**Dataset records**
-- ==== Sys2Proof/Machine/Collectives.lean ====
section
/-! DEFINITION. Collectives (spec 12 R329 to R339): the record and its nest, COLL and CSIG, sending, arrival,
folds, completion, the fallback schedule. -/

namespace Sys2Proof.Machine

/-! The record and its nest (R329, R330). -/

/-- A collective record, as a number. -/
structure CollRec where
  bits : Nat
  deriving DecidableEq, Repr

def CollRec.gsize (r : CollRec) : Nat := bitsOf r.bits 15 0
def CollRec.nlev (r : CollRec) : Nat := bitsOf r.bits 23 16
def CollRec.op (r : CollRec) : Nat := bitsOf r.bits 31 24
def CollRec.fmt (r : CollRec) : Nat := bitsOf r.bits 39 32
def CollRec.pmode (r : CollRec) : Nat := bitsOf r.bits 47 40
def CollRec.plev (r : CollRec) : Nat := bitsOf r.bits 55 48
def CollRec.pa (r : CollRec) : Nat := bitsOf r.bits 79 64
def CollRec.pb (r : CollRec) : Nat := bitsOf r.bits 95 80
def CollRec.pmask (r : CollRec) : Nat := bitsOf r.bits 111 96
def CollRec.ports (r : CollRec) : Nat := bitsOf r.bits 127 112
def CollRec.chunk (r : CollRec) : Nat := bitsOf r.bits 159 128
def CollRec.src (r : CollRec) : Word := BitVec.ofNat 64 (bitsOf r.bits 255 192)
def CollRec.dst (r : CollRec) : Word := BitVec.ofNat 64 (bitsOf r.bits 319 256)
def CollRec.gauge (r : CollRec) : Word := BitVec.ofNat 64 (bitsOf r.bits 383 320)
def CollRec.fallback (r : CollRec) : Word := BitVec.ofNat 64 (bitsOf r.bits 447 384)
/-- The 32 bytes of level k. -/
def CollRec.level (r : CollRec) (k : Nat) : Nat := bitsOf r.bits (512 + 256 * k + 255) (512 + 256 * k)
def CollRec.bound (r : CollRec) (k : Nat) : Nat := bitsOf (r.level k) 31 0
def CollRec.sstr (r : CollRec) (k : Nat) : Word := BitVec.ofNat 64 (bitsOf (r.level k) 127 64)
def CollRec.dstr (r : CollRec) (k : Nat) : Word := BitVec.ofNat 64 (bitsOf (r.level k) 191 128)

/-- The fields keep the limits of R329 and the reserved bytes are 0. -/
def CollRec.valid (r : CollRec) : Bool :=
  decide (1 ≤ r.gsize) && decide (r.gsize ≤ 256) && decide (1 ≤ r.nlev) && decide (r.nlev ≤ 4) && decide (r.op ≤ 3) &&
  decide (r.pmode ≤ 1) && decide (r.plev < r.nlev) && decide (64 ≤ r.chunk) && decide (r.chunk ≤ 4096) &&
  r.chunk % 64 == 0 && ([0, 1, 2, 8].contains r.fmt || (r.op == 3 && decide (r.fmt ≤ 9))) &&
  bitsOf r.bits 63 56 == 0 && bitsOf r.bits 191 160 == 0 && bitsOf r.bits 511 448 == 0 && bitsOf r.bits 2047 1536 == 0 &&
  [0, 1, 2, 3].all (fun k =>
    if k < r.nlev then r.bound k != 0 && bitsOf (r.level k) 63 32 == 0 && bitsOf (r.level k) 255 192 == 0
    else r.level k == 0)

/-- Size of an element in bytes. -/
def CollRec.elem (r : CollRec) : Nat := fmtBytes r.fmt

/-- Iterations of the nest from level k inward. -/
def CollRec.inner (r : CollRec) (k : Nat) : Nat :=
  ((List.range r.nlev).filter (fun j => decide (k ≤ j))).foldl (fun n j => n * r.bound j) 1

/-- Iterations of the whole nest. -/
def CollRec.total (r : CollRec) : Nat := r.inner 0

/-- Index i_k of iteration c. -/
def CollRec.index (r : CollRec) (c k : Nat) : Nat := c / r.inner (k + 1) % r.bound k

/-- Σ i_k × stride_k. -/
def CollRec.offset (r : CollRec) (stride : Nat → Word) (c : Nat) : Word :=
  (List.range r.nlev).foldl (fun a k => a + BitVec.ofNat 64 (r.index c k) * stride k) 0

def CollRec.srcAt (r : CollRec) (c : Nat) : Word := r.src + r.offset r.sstr c
def CollRec.dstAt (r : CollRec) (c : Nat) : Word := r.dst + r.offset r.dstr c

/-- The rank to which a rank sends in iteration c, if it sends. -/
def CollRec.peer (r : CollRec) (rank c : Nat) : Option Nat :=
  let j := r.index c r.plev
  let p := if r.pmode = 0 then (rank + r.pa * j + r.pb) % r.gsize else rank ^^^ (r.pmask <<< j)
  if r.gsize ≤ p then none else some p

/-- The transfers that a rank receives, (chunk, sender), in the order of their turns (R331). -/
def CollRec.turns (r : CollRec) (rank : Nat) : List (Nat × Nat) :=
  (List.range r.total).flatMap (fun c =>
    (List.range r.gsize).filterMap (fun s => if r.peer s c = some rank then some (c, s) else none))

/-- The iterations in which a rank sends. -/
def CollRec.sends (r : CollRec) (rank : Nat) : List Nat :=
  (List.range r.total).filter (fun c => (r.peer rank c).isSome)

/-- Lowest address and length of the chunks at some addresses, if there are any. -/
def CollRec.span (r : CollRec) (as : List Word) : Option (Word × Nat) :=
  match as with
  | [] => none
  | a :: _ =>
    let lo := as.foldl (fun m b => min m b.toNat) a.toNat
    let hi := as.foldl (fun m b => max m b.toNat) a.toNat
    some (BitVec.ofNat 64 lo, hi - lo + r.chunk)

/-- The destination span of a rank. -/
def CollRec.dstSpan (r : CollRec) (rank : Nat) : Option (Word × Nat) :=
  r.span ((r.turns rank).map (fun t => r.dstAt t.1))

/-- The source span of a rank. -/
def CollRec.srcSpan (r : CollRec) (rank : Nat) : Option (Word × Nat) := r.span ((r.sends rank).map r.srcAt)

/-- S: bytes from DST to the highest destination byte that the schedule sends to a rank, inclusive, which is not
positive where all of them lie below DST (R338). -/
def CollRec.reach (r : CollRec) (rank : Nat) : Int :=
  match (r.turns rank).map (fun t => (r.dstAt t.1 - r.dst).toInt + r.chunk) with
  | [] => 0
  | a :: l => l.foldl max a

/-- An area of a walk: a local one within the area and layer of its base, a global one within 57 bits (R20, R25). -/
def walkFits (base : Word) (o : Option (Word × Nat)) : Bool :=
  match o with
  | none => true
  | some (a, n) => spanFits a n && isLocal a == isLocal base &&
      (!isLocal base || (areaOf a == areaOf base && layerOf a == layerOf base))

/-- SRC, DST and GAUGE have the form of R20, R25, R212 and R329, the gauge outside the spillway chunk that a core may hold
(R27), the walks of a rank within the areas of their bases. -/
def CollRec.formed (r : CollRec) (rank : Nat) (chunk : Bool) : Bool :=
  (!isLocal r.src || localOk r.src) && isLocal r.dst && localOk r.dst && isLocal r.gauge && localOk r.gauge &&
  !(chunk && areaOf r.gauge == 0 && decide (generalEnd ≤ offsetOf r.gauge) && decide (offsetOf r.gauge < accBase)) &&
  r.gauge.toNat % 16 == 0 && r.src.toNat % r.elem == 0 && r.dst.toNat % r.elem == 0 &&
  walkFits r.src (r.srcSpan rank) && walkFits r.dst (r.dstSpan rank)

/-- The digest carried by each transfer (R334). -/
def CollRec.digest (r : CollRec) : BitVec 32 :=
  Config.recordDigest (leBytes 24 r.bits ++ leBytes 128 (r.bits / 2 ^ 512))

/-! COLL (R334, R338). -/

/-- The rank of this module in its group (R324). -/
def State.rankOf (s : State) : Nat := s.fabric.members.findIdx (fun n => n == s.fabric.node)

/-- A line of 64 bytes of a global record as the context sees it; it waits for the context's earlier loads and atomics
of these bytes, and does not come from the memory of an evicted module (R83, R246, R250). -/
def State.collLine (s : State) (a : Word) : Chk Nat :=
  match s.globalAt (s.agentOf s.cur) .read a with
  | .error e => .error e
  | .ok p =>
    if s.poisoned p.loc 64 then trapA cMcheck a
    else if s.offGroup p.loc || s.olderLoad s.cur s.seq p.loc 64 then .error .wait
    else .ok (s.view s.cur s.seq p.loc 64)

/-- The record at an address, local or global; a local one waits for its bytes. -/
def State.collRecord (s : State) (a : Word) : Chk CollRec := do
  need (a.toNat % 64 == 0) (trapA cAlign a)
  if isLocal a then
    let l ← s.localAt s.cur (coreOf s.cur) a 256
    s.localReady (.near l) true a 256
    pure ⟨memRead s.mem l 256⟩
  else
    let ls ← [0, 1, 2, 3].mapM (fun i => s.collLine (a + BitVec.ofNat 64 (64 * i)))
    pure ⟨ls.foldr (fun v n => v + 2 ^ 512 * n) 0⟩

/-- The context's earlier accesses to n bytes have taken effect (R250). -/
def State.untouched (s : State) (loc n : Nat) : Bool := !s.olderLoad s.cur s.seq loc n && !s.olderStore s.cur s.seq loc n

/-- The join that `coll.j` names, read after the context's earlier accesses to it (R250, R338). -/
def State.collJoin (s : State) (r : CollRec) (h : Handle) : Chk CollJoin := do
  need (hKind h == kJoin && !isLocal (hBase h) && handleAligned h) (trapE 5#5 fCollForm)
  let ag := s.agentOf s.cur
  let lines ← s.joinLines ag (hBase h)
  await (lines.all (fun l => s.untouched l 64))
  let j := s.joinAt lines
  need (j.n == r.gsize && decide (1 ≤ j.q) && decide (j.q ≤ j.n) && decide (j.rule ≤ 2) && r.op == 0 && r.fmt == 0)
    (trapE 5#5 fCollForm)
  let pages ← s.spanPages ag .read j.wtab (4 * j.n)
  await ((List.range j.n).all (fun i => s.untouched (pageLoc pages (j.wtab + BitVec.ofNat 64 (4 * i))) 4))
  let w ← s.readRun ag j.wtab (4 * j.n)
  pure ⟨j.rule, j.q, (List.range j.n).map (fun i => BitVec.ofNat 32 (leNat ((w.drop (4 * i)).take 4))), j.sub, lines⟩

/-- The local bytes of a span, checked as an access of the context. -/
def State.collSpan (s : State) (o : Option (Word × Nat)) : Chk (List (Nat × Nat)) :=
  match o with
  | none => .ok []
  | some (a, n) => match s.localAt s.cur (coreOf s.cur) a n with
    | .ok l => .ok [(l, n)]
    | .error e => .error e

/-- Where a global source lies, chunk by chunk. -/
def State.collPages (s : State) (r : CollRec) (rank : Nat) : Chk (List (Nat × Nat)) :=
  pagesBy (s.byteAt (s.agentOf s.cur) .read) ((r.sends rank).flatMap (fun c => pageStarts (r.srcAt c) r.chunk)) []

/-- What COLL goes on with. -/
structure CollPlan where
  record : CollRec
  join : Option CollJoin
  pages : List (Nat × Nat)
  ranges : List (Nat × Nat)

**Work order**
Each line above that contains the word "Machine" should be copied.

**Expected output**
-- ==== Sys2Proof/Machine/Collectives.lean ====
namespace Sys2Proof.Machine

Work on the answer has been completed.